» **Exercise goal**
Reproduce exactly the lines below from the one containing "let rd := vecAdd" through the one containing "rows := List.zipWith", including both, and nothing else.

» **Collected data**
/-- An attitude solution (R342, R344): best and second-best residual of its integer search, measured baseline lengths, angles,
standard deviations in degrees, satellites used. -/
structure AttIn where
  best : F64
  second : F64
  bl1 : F64
  bl2 : F64
  heading : Bam
  pitch : Bam
  roll : Bam
  sigHdg : F32 := 0
  sigAtt : F32 := 0
  nsv : Nat
  deriving DecidableEq, Repr

/-- The angle-of-arrival test of a signal of a satellite (R350): directions north, east, down of it and of the reference satellite of
its double differences, and the double differences measured on the two baselines in cycles, their fixed ambiguities removed. -/
structure AoaIn where
  con : Nat
  sv : Nat
  sig : Nat
  fcn : Int := 0
  dir : F64 × F64 × F64
  ref : F64 × F64 × F64
  dd1 : F64
  dd2 : F64
  deriving DecidableEq, Repr

/-- What pair 2 has at a latch beside the channels (R335 to R351): navigation data, the results of the integer searches, the double
differences of the common-direction test per baseline (1 or 2) in cycles, the leap-second count of the navigation data, the servo. -/
structure LatchIn where
  chans : List ChanIn := []
  nav : List NavIn := []
  rtk : Option RtkIn := none
  aoa : List AoaIn := []
  att : Option AttIn := none
  common : List (Nat × F64) := []
  leap : Option (Int × Bool × Bool) := none
  servo : ServoOut := {}
  deriving DecidableEq, Repr

/-- An input record of the Kiln table (R438): mode 0 OFF, 1 EQUIV, 2 ANTIV, 3 RESET; sources 0xFF none; filter in samples;
T_disc in ms. -/
structure KInRec where
  mode : Nat
  tpsA : Nat
  tpsB : Nat
  filter : Nat
  tdisc : Nat
  deriving DecidableEq, Repr

/-- An output record of the Kiln table (R438). -/
structure KOutRec where
  used : Bool
  flags : Nat
  restart : Nat
  xmask : Nat
  imask : Nat
  emask : Nat
  offDelay : Nat
  iMin : Nat
  deriving DecidableEq, Repr

/-- An envelope record of the Kiln table (R438): mode 0 unchecked, 1 tunnel, 2 azimuth; margin in %. -/
structure KEnvRec where
  mode : Nat
  margin : Nat
  fLim : F32
  fRev : F32
  fDot : F32
  omega : Bam
  aMargin : Bam
  sectors : List (Bam × Bam)
  deriving DecidableEq, Repr

/-- A cross-trip record of the Kiln table (R471): filter in 10 µs. -/
structure KXtRec where
  used : Bool
  lossEvent : Bool
  filter : Nat
  imask : Nat
  omask : Nat
  flags : Nat
  deriving DecidableEq, Repr

/-- The Kiln table (R438): its bytes and its records. Times P, W, S and t_d in µs, T_hb in ms, T_sw in s. -/
structure KTable where
  raw : List Byte
  sealId : U64
  p : Nat
  w : Nat
  s : Nat
  tpsEn : Nat
  hbT : Nat
  swInt : Nat
  swDark : Nat
  ins : List KInRec
  outs : List KOutRec
  envs : List KEnvRec
  xts : List KXtRec
  deriving DecidableEq, Repr
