def RowNow.rhs (r : RowNow) (t : RowTarget) : F64 :=
  match r.cls with
  | .equality => fsub r.l r.ax
  | .free => 0
  | _ =>
    let gu := if r.cls.hi then fdiv (fsub t.cu (fmul r.pt.lu r.ru)) r.pt.su else 0
    let gl := if r.cls.lo then fdiv (fsub t.cl (fmul r.pt.ll r.rl)) r.pt.sl else 0
    fneg (fmul r.winv (fsub gu gl))

/-- The direction of a row from A·δx and the solved δy. -/
def RowNow.dir (r : RowNow) (t : RowTarget) (adx dy : F64) : RowPt :=
  let dsl := fadd adx r.rl
  let dsu := fsub r.ru adx
  let dll := fdiv (fsub t.cl (fmul r.pt.ll dsl)) r.pt.sl
  let dlu := fdiv (fsub t.cu (fmul r.pt.lu dsu)) r.pt.su
  { sl := if r.cls.lo then dsl else 0, su := if r.cls.hi then dsu else 0, ll := if r.cls.lo then dll else 0
    lu := if r.cls.hi then dlu else 0, y := rowY r.cls dll dlu dy }

/-- The direction for the targets `t`. -/
def Qp.direction (s : Qp) (z : IpPoint) (rows : List RowNow) (solve : List F64 → List F64) (t : List RowTarget) : IpPoint :=
  let n := s.q.length
  let rd := vecAdd (vecAdd (matVec s.p z.x) s.q) (matTVec s.a n (z.rows.map RowPt.y))
  let v := solve (rd.map fneg ++ List.zipWith RowNow.rhs rows t)
  let dx := v.take n
  { x := dx
    rows := (List.zip (List.zip rows t) (List.zip (matVec s.a dx) (v.drop n))).map (fun e => e.1.1.dir e.1.2 e.2.1 e.2.2) }

/-- The largest step that keeps a value at or above 0. -/
def toZero (m v dv : F64) : F64 := if flt dv 0 then fmin m (fdiv (fneg v) dv) else m
/-- α_max over slacks and multipliers of the finite sides; at most 10⁴ (every use takes the lesser of it and 1). -/
def maxStep (rows : List RowNow) (d : List RowPt) : F64 :=
  (List.zip rows d).foldl (fun m e =>
    let a := if e.1.cls.lo then toZero (toZero m e.1.pt.sl e.2.sl) e.1.pt.ll e.2.ll else m
    if e.1.cls.hi then toZero (toZero a e.1.pt.su e.2.su) e.1.pt.lu e.2.lu else a) (fofNat 10000)

/-- A point moved by α along a direction. -/
def movePt (z : IpPoint) (al : F64) (d : IpPoint) : IpPoint :=
  let g (a b : F64) : F64 := fadd a (fmul al b)
  { x := List.zipWith g z.x d.x
    rows := List.zipWith (fun (a b : RowPt) =>
      { sl := g a.sl b.sl, su := g a.su b.su, ll := g a.ll b.ll, lu := g a.lu b.lu, y := g a.y b.y }) z.rows d.rows }

/-- What an iteration comes to: pivots replaced, factorizations repeated for a failure, the raises of dp and dd, and the new point with
its step, none when the second factorization failed too (R166, R188, R189). -/
structure IpOut where
  pivots : Nat
  refac : Nat
  raised : Nat
  next : Option (IpPoint × F64 × IpPoint)

/-- The predictor-corrector step with a factored K (R166). -/
def Qp.step (s : Qp) (z : IpPoint) (rows : List RowNow) (solve : List F64 → List F64) : IpPoint × F64 × IpPoint :=
  let mu := meanComp rows
  let one := fofNat 1
  let aff := s.direction z rows solve (rows.map (fun r => { cl := fneg (fmul r.pt.sl r.pt.ll), cu := fneg (fmul r.pt.su r.pt.lu) }))
  let alAff := fmin one (maxStep rows aff.rows)
  let muAff := meanComp (s.rows (movePt z alAff aff))
  let ratio := if feq mu 0 then 0 else fdiv muAff mu
  let tgt := fmul (fmul (fmul ratio ratio) ratio) mu
  let cor := s.direction z rows solve ((List.zip rows aff.rows).map (fun e =>
    { cl := fsub (fsub tgt (fmul e.1.pt.sl e.1.pt.ll)) (fmul e.2.sl e.2.ll)
      cu := fsub (fsub tgt (fmul e.1.pt.su e.1.pt.lu)) (fmul e.2.su e.2.lu) }))
  let al := fmin one (fmul (fofRat 99 100) (maxStep rows cor.rows))
  (movePt z al cor, al, cor)

/-- One iteration of R166 on the scaled problem. -/
def Qp.iteration (s : Qp) (perm : List Nat) (raised : Nat) (z : IpPoint) : IpOut :=
  let rows := s.rows z
  let n := s.q.length
  let k1 := s.matK rows (regular raised)
  let f1 := ldlOf n perm k1
  if ldlBad f1 then
    let up := min 2 (raised + 1)
    let k2 := s.matK rows (regular up)
    let f2 := ldlOf n perm k2
    { pivots := f1.2 + f2.2, refac := 1, raised := up
      next := if ldlBad f2 then none else some (s.step z rows (kSolve k2 perm f2.1)) }
  else { pivots := f1.2, refac := 0, raised := raised, next := some (s.step z rows (kSolve k1 perm f1.1)) }

/-! ### the iterate on the unscaled problem (R168, R169) -/

/-- Multipliers λ^l and λ^u of a row as R172 holds them: 0 where the side is infinite, y of an equality row split by its sign. -/
def rowLam (c : RowClass) (p : RowPt) : F64 × F64 :=
  match c with
  | .equality => (fmax 0 (fneg p.y), fmax 0 p.y)
  | _ => (if c.lo then p.ll else 0, if c.hi then p.lu else 0)

/-- Σ (u·λ^u − l·λ^l) over the finite sides. -/
def boundSum (s : Qp) (ll lu : List F64) : F64 :=
  fsum ((List.zip s.cls (List.zip (List.zip s.l s.u) (List.zip ll lu))).map (fun e =>
    let fin := e.1 == .equality
    fsub (if fin || e.1.hi then fmul e.2.1.2 e.2.2.2 else 0) (if fin || e.1.lo then fmul e.2.1.1 e.2.2.1 else 0)))

/-- ‖Ax − Π(Ax)‖ over the rows. -/
def projGap (s : Qp) (ax : List F64) : F64 :=
  normInf ((List.zip s.cls (List.zip (List.zip s.l s.u) ax)).map (fun e =>
    let fin := e.1 == .equality
    let hi := if (fin || e.1.hi) && flt e.2.1.2 e.2.2 then e.2.1.2 else e.2.2
    fsub e.2.2 (if (fin || e.1.lo) && flt e.2.2 e.2.1.1 then e.2.1.1 else hi)))

/-- The measures of an iterate: `s` unscaled, `sc` scaled, the new scaled point, its step length and direction. -/
def measure (s sc : Qp) (z : IpPoint) (al : F64) (dir : IpPoint) : WheelStep :=
  let one := fofNat 1
  let n := s.q.length
  let x := List.zipWith fmul sc.d z.x
  let lam (p : List RowPt) : List (F64 × F64) :=
    (List.zip sc.e (List.zipWith rowLam sc.cls p)).map (fun e => (fmul e.1 e.2.1, fmul e.1 e.2.2))
  let ls := lam z.rows
  let ll := ls.map Prod.fst
  let lu := ls.map Prod.snd
  let y := List.zipWith fsub lu ll
  let ax := matVec s.a x
  let px := matVec s.p x
  let aty := matTVec s.a n y
  let half := fmul (fofRat 1 2) (fdotl x px)
  let pv := fadd half (fdotl s.q x)
  let dv := fsub (fneg half) (boundSum s ll lu)
  -- the dual step: its parts per side, each scaled back
  let dl := (List.zip sc.e (List.zip sc.cls dir.rows)).map (fun e =>
    match e.2.1 with
    | .equality => (fmul e.1 (fmax 0 (fneg e.2.2.y)), fmul e.1 (fmax 0 e.2.2.y))
    | _ => (fmul e.1 e.2.2.ll, fmul e.1 e.2.2.lu))
  let dy := dl.map (fun e => fsub e.2 e.1)
  { x := x, lamL := ll, lamU := lu
    rp := fdiv (projGap s ax) (fmax one (normInf ax))
    rd := fdiv (normInf (vecAdd (vecAdd px s.q) aty)) (fmax one (fmax (normInf px) (fmax (normInf aty) (normInf s.q))))
    gap := fdiv (fabs (fsub pv dv)) (fmax one (fmax (fabs pv) (fabs dv)))
    mu := meanComp (sc.rows z), alpha := al, normX := normInf z.x
    certA := normInf (matTVec s.a n dy), certY := normInf dy, certSum := boundSum s (dl.map Prod.fst) (dl.map Prod.snd) }

end Sys2Proof.Machine
end

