/-- The value of a RIO register (R621, R622). -/
def State.rioReg (s : State) (off : Nat) : Word :=
  let l := s.stationRecs
  let live (k : Nat) : Bool := match s.staRec k with
    | some r => s.sessLive r.sess
    | none => false
  match off with
  | 0x00 => word (l.length + countP (fun (r : StaRec) => s.sessLive r.sess) l * 256 + s.rio.dropped.length * 65536)
  | 0x04 => word (maskOf live (List.range 32))
  | 0x08 => word (maskOf (fun k => live (k + 32)) (List.range 32))
  | 0x0C => word (maskOf (fun k => live (k + 64)) (List.range 32))
  | 0x10 => word (maskOf (fun k => live (k + 96)) (List.range 32))
  | 0x14 => word ((wireMax s.setWidth l true + 999) / 1000 + (wireMax s.setWidth l false + 999) / 1000 * 65536)
  | 0x20 => s.rio.sel
  | _ => if 0x24 ≤ off ∧ off ≤ 0x3C then s.rio.win.getD ((off - 0x24) / 4) 0 else 0

/-- Draft activation and every restart discard alive expectations and DROPPED marks; activation and reset clear the
counters (R625). -/
def Rio.cleared (_ : Rio) : Rio := {}

end Sys2Proof.Machine
end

» **Task result**
  let rd := vecAdd (vecAdd (matVec s.p z.x) s.q) (matTVec s.a n (z.rows.map RowPt.y))
  let v := solve (rd.map fneg ++ List.zipWith RowNow.rhs rows t)
  let dx := v.take n
  { x := dx
    rows := (List.zip (List.zip rows t) (List.zip (matVec s.a dx) (v.drop n))).map (fun e => e.1.1.dir e.1.2 e.2.1 e.2.2) }

/-- The largest step that keeps a value at or above 0. -/
def toZero (m v dv : F64) : F64 := if flt dv 0 then fmin m (fdiv (fneg v) dv) else m
/-- α_max over slacks and multipliers of the finite sides; at most 10⁴ (every use takes the lesser of it and 1). -/
def maxStep (rows : List RowNow) (d : List RowPt) : F64 :=
  (List.zip rows d).foldl (fun m e =>
    let a := if e.1.cls.lo then toZero (toZero m e.1.pt.sl e.2.sl) e.1.pt.ll e.2.ll else m
    if e.1.cls.hi then toZero (toZero a e.1.pt.su e.2.su) e.1.pt.lu e.2.lu else a) (fofNat 10000)

/-- A point moved by α along a direction. -/
def movePt (z : IpPoint) (al : F64) (d : IpPoint) : IpPoint :=
  let g (a b : F64) : F64 := fadd a (fmul al b)
  { x := List.zipWith g z.x d.x
    rows := List.zipWith (fun (a b : RowPt) =>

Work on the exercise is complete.